Getting onto the property ladder can be increasingly difficult especially for first time buyers. They need all the help that they can get in financial and practical terms that's why we looked into answering what we anticipated the most common and crucial questions when considering buying a house for the first time. 

1. Can you afford it? If you have a huge amount of savings and you think you can, then you're on the right track. But, you should know better than being complacent on your savings. Mortgages and we mean affordable ones are readily available for home buyers. Mortgage lenders, particularly banks are keen on allowing you borrow for as much as four times your earnings, given an impeccable credit score and your debts are in order. You can visit a bank or an independent lender's website and check their affordability calculator so you can find out if you can have a go as soon as possible or maybe hold it off for a while.
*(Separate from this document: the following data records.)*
-- ==== Sys2Proof/Machine/Pres.lean ====
section
/-! DEFINITION. PRES (R404 to R407): the KEY, SEAL and lid-button inputs, the presence level, the presence log, and the debug
unlock. -/

namespace Sys2Proof.Machine

def Dev.setPres (s : Dev) (x : PresSt) : Dev := { s with pres := x }

/-- A press lies within the last `sec` seconds. -/
def Dev.pressWithin (s : Dev) (p : Option Nat) (sec : Nat) : Bool :=
  match p with
  | some t => decide (t < s.now) && decide (s.now ≤ t + sec * 1000 * msCyc)
  | none => false

/-- The level that R405's rules give. -/
def Dev.presLevel (s : Dev) : Nat :=
  if s.flag F.PRES_STATUS_SEAL ∧ s.flag F.PRES_STATUS_SAFEOK ∧ s.pressWithin s.pres.press2 60 then 2
  else if s.flag F.PRES_STATUS_KEY ∨ s.pressWithin s.pres.press 600 then 1
  else 0

/-- The level is judged; a change logs 0xA010 with the KEY state in bit 0 and the SEAL state in bit 1. (DEDUCED, log 97) -/
def Dev.presJudge (s : Dev) : Dev :=
  let n := s.presLevel
  if n = s.level then s
  else (s.setFld F.PRES_STATUS_LEVEL n).log 0xA010 n (s.fld F.PRES_STATUS_KEY + 2 * s.fld F.PRES_STATUS_SEAL) 0

/-- KEY is active while both inputs are, and there is no KEY fault. -/
def Dev.keyShow (s : Dev) : Dev := (s.setFlag F.PRES_STATUS_KEY (s.pres.keys = 3 && !s.flag F.PRES_STATUS_KEYFLT)).presJudge

/-- The filtered KEY inputs change. -/
def Dev.keyInput (s : Dev) (l0 l1 : Bool) : Dev :=
  let p := s.pres
  let differ := l0 != l1
  (s.setPres { p with keys := b2n l0 + 2 * b2n l1, diff := if differ then some (p.diff.getD s.now) else none,
                      same := if differ then none else some (p.same.getD s.now) }).keyShow

/-- The inputs have disagreed throughout 500 ms: KEYFLT and 0xA012. -/
def Dev.keyDisagree (s : Dev) : Dev :=
  match s.pres.diff with
  | some t =>
    if t + 500 * msCyc ≤ s.now ∧ s.flag F.PRES_STATUS_KEYFLT = false then
      ((s.setFlag F.PRES_STATUS_KEYFLT true).log 0xA012 s.pres.keys 0 0).keyShow
    else s
  | none => s

/-- After a KEY fault both inputs have read alike throughout 1 s. -/
def Dev.keyAgree (s : Dev) : Dev :=
  match s.pres.same with
  | some t => if t + 1000 * msCyc ≤ s.now ∧ s.flag F.PRES_STATUS_KEYFLT then (s.setFlag F.PRES_STATUS_KEYFLT false).keyShow else s
  | none => s

/-- The seal loop reads closed, or open after its filter time. -/
def Dev.sealInput (s : Dev) (closed : Bool) : Dev := (s.setFlag F.PRES_STATUS_SEAL (!closed)).presJudge

/-- An accepted press; it counts for level 2 only with SEAL open and SAFEOK 1. -/
def Dev.lidPress (s : Dev) : Dev :=
  if s.flag F.PRES_STATUS_STUCK then s
  else
    let two := s.flag F.PRES_STATUS_SEAL && s.flag F.PRES_STATUS_SAFEOK
    (s.setPres { s.pres with press := some s.now, press2 := if two then some s.now else s.pres.press2 }).presJudge

/-- The button has been held for 10 s. -/
def Dev.lidStuck (s : Dev) : Dev :=
  if s.flag F.PRES_STATUS_STUCK then s else (s.setFlag F.PRES_STATUS_STUCK true).log 0xA013 0 0 0

/-- A stuck button has been released throughout 1 s. -/
def Dev.lidRearm (s : Dev) : Dev := s.setFlag F.PRES_STATUS_STUCK false

/-- SAFEOK takes a value; STATUS shows a copy. -/
def Dev.putSafeok (s : Dev) (on : Bool) : Dev := ((s.setFlag F.PRES_SAFEOK_VALUE on).setFlag F.PRES_STATUS_SAFEOK on).presJudge

/-- A write to PRES.SAFEOK, from master 5 only. -/
def Dev.safeokWrite (s : Dev) (m : Master) (val : Word) : Dev := if m = 5 then s.putSafeok (bitN val.toNat 0) else s

/-- Marten keeps SAFEOK at 1 while a role 6 pair is active and the car is at standstill. -/
def Dev.safeokTick (s : Dev) : Dev :=
  let on := s.chA.insp && s.chA.still && !s.chA.booting
  if s.flag F.PRES_SAFEOK_VALUE = on ∧ s.flag F.PRES_STATUS_SAFEOK = on then s else s.putSafeok on

/-- Seconds since the last press, saturating (0x2903:02). -/
def Dev.sincePress (s : Dev) : Nat :=
  match s.pres.press with
  | some t => min 65535 ((s.now - t) / (1000 * msCyc))
  | none => 65535

/-- An accepted change goes into Bear's presence log of 2,048 records (R406). -/
def Dev.presLog (s : Dev) (kind place old new : Nat) : Dev :=
  let r : PresRec := { ts := s.ns, level := s.level, kind := kind, place := place, old := old % 2 ^ 32, new := new % 2 ^ 32 }
  { s with nv := { s.nv with presLog := (s.nv.presLog ++ [r]).drop (s.nv.presLog.length + 1 - 2048) } }

/-- An RWP or RWI field of the register took the written value: the write goes into the presence log as kind 4 (R406, R411). -/
def Dev.presWrite (s : Dev) (a : Nat) (val : Word) (s1 : Dev) : Dev :=
  match regDesc? a with
  | some d =>
    let m := d.maskOf fun c => match c with | .rwp => true | .rwi => true | _ => false
    if m ≠ 0 ∧ s.presenceRefused a d val = false ∧ 1 ≤ s.level ∧ (s1.rd a ^^^ val) &&& BitVec.ofNat 32 m = 0 then s1.presLog 4 a (s.rd a).toNat (s1.rd a).toNat else s1
  | none => s1

/-- PRES.DEBUG is set at level 2: master 10 is enabled until the next module reset, 0xA014 with an emergency message (R407). -/
def Dev.debugUnlock (s : Dev) (m : Master) (val : Word) : Dev :=
  let s1 := if s.flag F.PRES_DEBUG_VALUE then s else s.plainWrite m R.PRES_DEBUG val
  if s1.flag F.PRES_DEBUG_VALUE ∧ s.flag F.PRES_DEBUG_VALUE = false then
    ((s1.setFlag F.PRES_STATUS_DEBUG true).logE 0xA014 0 0 0).presLog 4 R.PRES_DEBUG 0 1
  else s1

end Sys2Proof.Machine
end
2. Who else can help you? If you can't afford the mortgage, then perhaps a family member or a friend can help you. They can apply as a guarantor or a co-borrower on the loan. Remember to just put a comprehensive agreement in place in case things get a little unfriendly in the future.

3. How much should the deposit be? Deposits will normally depend on the total selling price of the property and your negotiation skills. Roughly 10% to 30% of the contract price is required to be paid up front, as soon as you and the seller agree on the costs.

4. What else will you be paying for? Consider your monthly repayments for the mortgage on top of everything. The terms and the amount will vary depending on who you borrowed money from. Besides the mortgage, your obligation to the government should also be paid. A Stamp Duty Land Tax is normally charged at 1% of purchases over £125,000. Then you'll have to also allot money to pay for your solicitor/conveyancer who will take care of the legal aspects and the paperwork, a local surveyor inspecting the property and moving in incidentals.

5. What if you can't afford it on your own? If you really cannot afford it by yourself, co-owning the property will be one of your best options. There's also a rent-to-own scheme applied by several housing associations in the country, where you can buy a small portion of the property price and rent the balance until fully paid.

6. What kind of mortgage repayment scheme will you get? If you can afford it, you can take a repayment mortgage type, particularly if you have a high percentage loan. This type of mortgage lets you pay the principal loan amount and interest at once in chunks, every month. On the other hand, if you have a low-interest mortgage, paying the loan interest first before working to pay the principal amount may be ideal. However, the Financial Conduct Authority have very strict regulations on interest-only mortgages.